Jeszcze wczoraj chciałam pakować walizki i uciekać na księżyc :) a dziś już nie mam takiego zamiaru . Pisałam o mniokloniach które męczą Alunie i w związku z tym poprosiłam nasze hospicjum o pobranie krwi, aby określić poziom depakiny , leku który jest odpowiedzialny między innymi za właśnie mnioklonie . Okazało się że, poziom jest bardzo niski . Zadzwoniłam do Dr.

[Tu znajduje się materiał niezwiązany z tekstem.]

-- ==== Sys2Proof/Machine/Ingress.lean ====
section
/-! DEFINITION. The receive side of field I/O (R259-R281): the parser, streams and elimination, the Sorter, the Signal
Image's flip and copy, the Fast Interlock Unit, and the time-aware end station. -/

namespace Sys2Proof.Machine

/-! ### Parser (R264, R265) -/

/-- What the parser reads of a frame: destination address, VID of a C-tag, sequence number of an R-tag, EtherType, where
the payload starts, and for a usable IPv4/UDP frame its destination address, port, and where its payload starts and
ends. -/
structure Parsed where
  da : Nat
  vid : Option Nat
  seq : Option Nat
  etype : Nat
  start : Nat
  udp : Option (Nat × Nat × Nat × Nat)
  deriving DecidableEq, Repr

/-- A big-endian number in a frame. -/
def be (b : List Byte) (i n : Nat) : Nat := beVal (slice b i n)

/-- One's-complement sum of a header's half-words, folded. -/
def onesSum (b : List Byte) (i n : Nat) : Nat :=
  let t := (List.range (n / 2)).foldl (fun a k => a + be b (i + 2 * k) 2) 0
  let u := t % 65536 + t / 65536
  u % 65536 + u / 65536

/-- An IPv4/UDP header at an offset: version 4, a good checksum, no fragment, protocol 17 (R264). -/
def parseUdp (b : List Byte) (i : Nat) : Option (Nat × Nat × Nat × Nat) :=
  let h := be b i 1 % 16 * 4
  let u := i + h
  if be b i 1 / 16 = 4 ∧ 20 ≤ h ∧ u + 8 ≤ b.length - 4 ∧ onesSum b i h = 65535 ∧ be b (i + 6) 2 % 16384 = 0 ∧ be b (i + 9) 1 = 17 then
    some (be b (i + 16) 4, be b (u + 2) 2, u + 8, min (b.length - 4) (u + be b (u + 4) 2))
  else none

/-- The parser of R264. -/
def parseFrame (b : List Byte) : Parsed :=
  let tagged := be b 12 2 = 0x8100
  let o := if tagged then 16 else 12
  let rtag := be b o 2 = 0xF1C1
  let p := if rtag then o + 6 else o
  let et := be b p 2
  { da := be b 0 6, vid := if tagged then some (be b 14 2 % 4096) else none
    seq := if rtag then some (be b (o + 4) 2) else none
    etype := et, start := p + 2, udp := if et = 0x0800 then parseUdp b (p + 2) else none }

/-- EtherTypes that match no stream: S-tags, stacked tags, pause and PFC (R259). -/
def unmatchedType (et : Nat) : Bool := et == 0x8100 || et == 0x88A8 || et == 0x8808

/-- A frame matches a stream entry (R265). -/
def State.matchesStream (s : State) (p : Parsed) (port : Nat) (e : StreamEntry) : Bool :=
  e.ports.testBit port && (if e.vlan then p.vid == some e.vid else p.vid == none) && !unmatchedType p.etype &&
  match e.kind with
  | 1 => p.da == e.dest && p.etype == s.f R.ING_CTL 15 0
  | 2 => (match p.udp with
    | some (ip, port, _, _) => ip == e.ip && port == e.udp
    | none => false)
  | _ => false

/-- Stream n. -/
def State.stream (s : State) (n : Nat) : StreamEntry := sget (fun _ => ({} : StreamEntry)) s.io.streams n

/-- The lowest-numbered matching stream; a frame without an R-tag on an ELIM stream has none (R265, R266). -/
def State.streamOf (s : State) (p : Parsed) (port : Nat) : Option Nat :=
  if s.b R.ING_CTL 16 = false then none
  else match s.io.streams.find? (fun e => s.matchesStream p port e.2) with
    | none => none
    | some (n, e) => if e.elim && p.seq == none then none else some n

/-- Where the payload of a stream's frame starts and ends. -/
def Parsed.payload (p : Parsed) (e : StreamEntry) (b : List Byte) : Nat × Nat :=
  match e.kind, p.udp with
  | 2, some (_, _, st, en) => (st, en)
  | _, _ => (p.start, b.length - 4)

/-- Ingest field k. -/
def State.inField (s : State) (k : Nat) : FieldEntry := sget (fun _ => ({} : FieldEntry)) s.io.fields k

/-- The fields of a stream extracted and converted, and whether one lay beyond the payload (R267, R268). -/
def State.extract (s : State) (e : StreamEntry) (b : List Byte) (st en : Nat) : List SlotWrite × Bool :=
  (List.range e.nfield).foldl (fun (acc : List SlotWrite × Bool) k =>
    let f := s.inField (e.first + k)
    if en < st + f.offset + fieldBytes f.ty then (acc.1, true)
    else
      let (v, q) := f.ingest (f.number (slice b (st + f.offset) (fieldBytes f.ty)))
      (acc.1 ++ [{ slot := f.slot, value := BitVec.ofNat 64 v, quality := 1 + q }], acc.2)) ([], false)

/-! ### Fast Interlock Unit (R276-R280) -/

/-- The FIU acts: enabled, in Run or Hold (R280). -/
def State.fiuActs (s : State) : Bool := s.b R.FIU_CTL 0 && s.inFrame

/-- a is at most b, exactly; false for a NaN. -/
def FpV.le (a b : FpV) : Bool :=
  match a, b with
  | .nan _, _ => false
  | _, .nan _ => false
  | _, _ => !b.lt a

/-- An exact sum compared; false where the sum is none. -/
def leSum (a : FpV) (b : Option FpV) : Bool := match b with | some x => a.le x | none => false

/-- An exact sum at most a value. -/
def sumLe (a : Option FpV) (b : FpV) : Bool := match a with | some x => x.le b | none => false

/-- An exact sum strictly above a value. -/
def ltSum (a : FpV) (b : Option FpV) : Bool := match b with | some x => a.lt x | none => false

/-- A value strictly above an exact sum. -/
def sumLt (a : Option FpV) (b : FpV) : Bool := match a with | some x => x.lt b | none => false

/-- The next state of a rule from a new slot value and its quality word (R277). -/
def FiuRule.next (r : FiuRule) (asserted : Bool) (value quality : Nat) : Bool :=
  let v := fmt64.unpack value
  let nan := fmt64.isNaN value
  let t1 := fmt64.unpack r.t1.toNat
  let t2 := fmt64.unpack r.t2.toNat
  let h := fmt32.unpack r.h.toNat
  let masked := quality &&& (r.t1.toNat % 65536)
  let zero := FpV.fin false 0 0
  match r.cmp, asserted with
  | 1, false => t1.lt v || nan
  | 1, true => !leSum v (t1.addX h.neg)
  | 2, false => v.lt t1 || nan
  | 2, true => !sumLe (t1.addX h) v
  | 3, false => v.lt t1 || t2.lt v || nan
  | 3, true => !(sumLe (t1.addX h) v && leSum v (t2.addX h.neg))
  | 4, false => t1.le v && v.le t2
  | 4, true => !(ltSum v (t1.addX h.neg) || sumLt (t2.addX h) v || nan)
  | 5, _ => masked != 0
  | 6, _ => !v.eq zero
  | _, a => a

/-- The rules of a slot, by index. -/
def State.rulesOf (s : State) (slot : Nat) : List (Nat × FiuRule) := s.io.rules.filter (fun e => e.2.slot == slot)

/-- The rule results of a frame's fields, in field order and then rule order, each from the state the earlier fields
left (R278). -/
def State.ruleResults (s : State) (l : List SlotWrite) : List (Nat × Bool) :=
  (l.foldl (fun (acc : List (Nat × Bool) × List (Nat × Bool)) w =>
    (s.rulesOf w.slot).foldl (fun acc e =>
      let cur := match acc.2.find? (fun x => x.1 == e.1) with
        | some x => x.2
        | none => e.2.asserted
      let n := e.2.next cur w.value.toNat w.quality
      (acc.1 ++ [(e.1, n)], (e.1, n) :: acc.2)) acc) ([], [])).1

Piątkowskiej która prowadziła nas bardzo długo i wiele razy bardzo trafnie dobierała Alicji leki . Ustaliłyśmy że stopniowo podniesiemy lek i skontrolujemy za miesiąc efekt działania . Tak więc mam nadzieję że wszystko wróci do normy i będzie jak dawniej :) Teraz "jakoś sobie radzimy " gdy Lalkę mocno szarpie podaję relanium więc myślę że kilka dni i będzie poprawa

A tak z innej beczki odwiedziła nas Magda, koleżanka którą znam jeszcze z szalonych młodzieńczych lat . W sumie towarzyszyła nam zawsze , razem z nami uczestniczyła w chorobie Ali . "Wykopała"  kilka zdjęć . Właśnie na nich widać jak ten czas zasuwa ... Alunia taka maleńka ...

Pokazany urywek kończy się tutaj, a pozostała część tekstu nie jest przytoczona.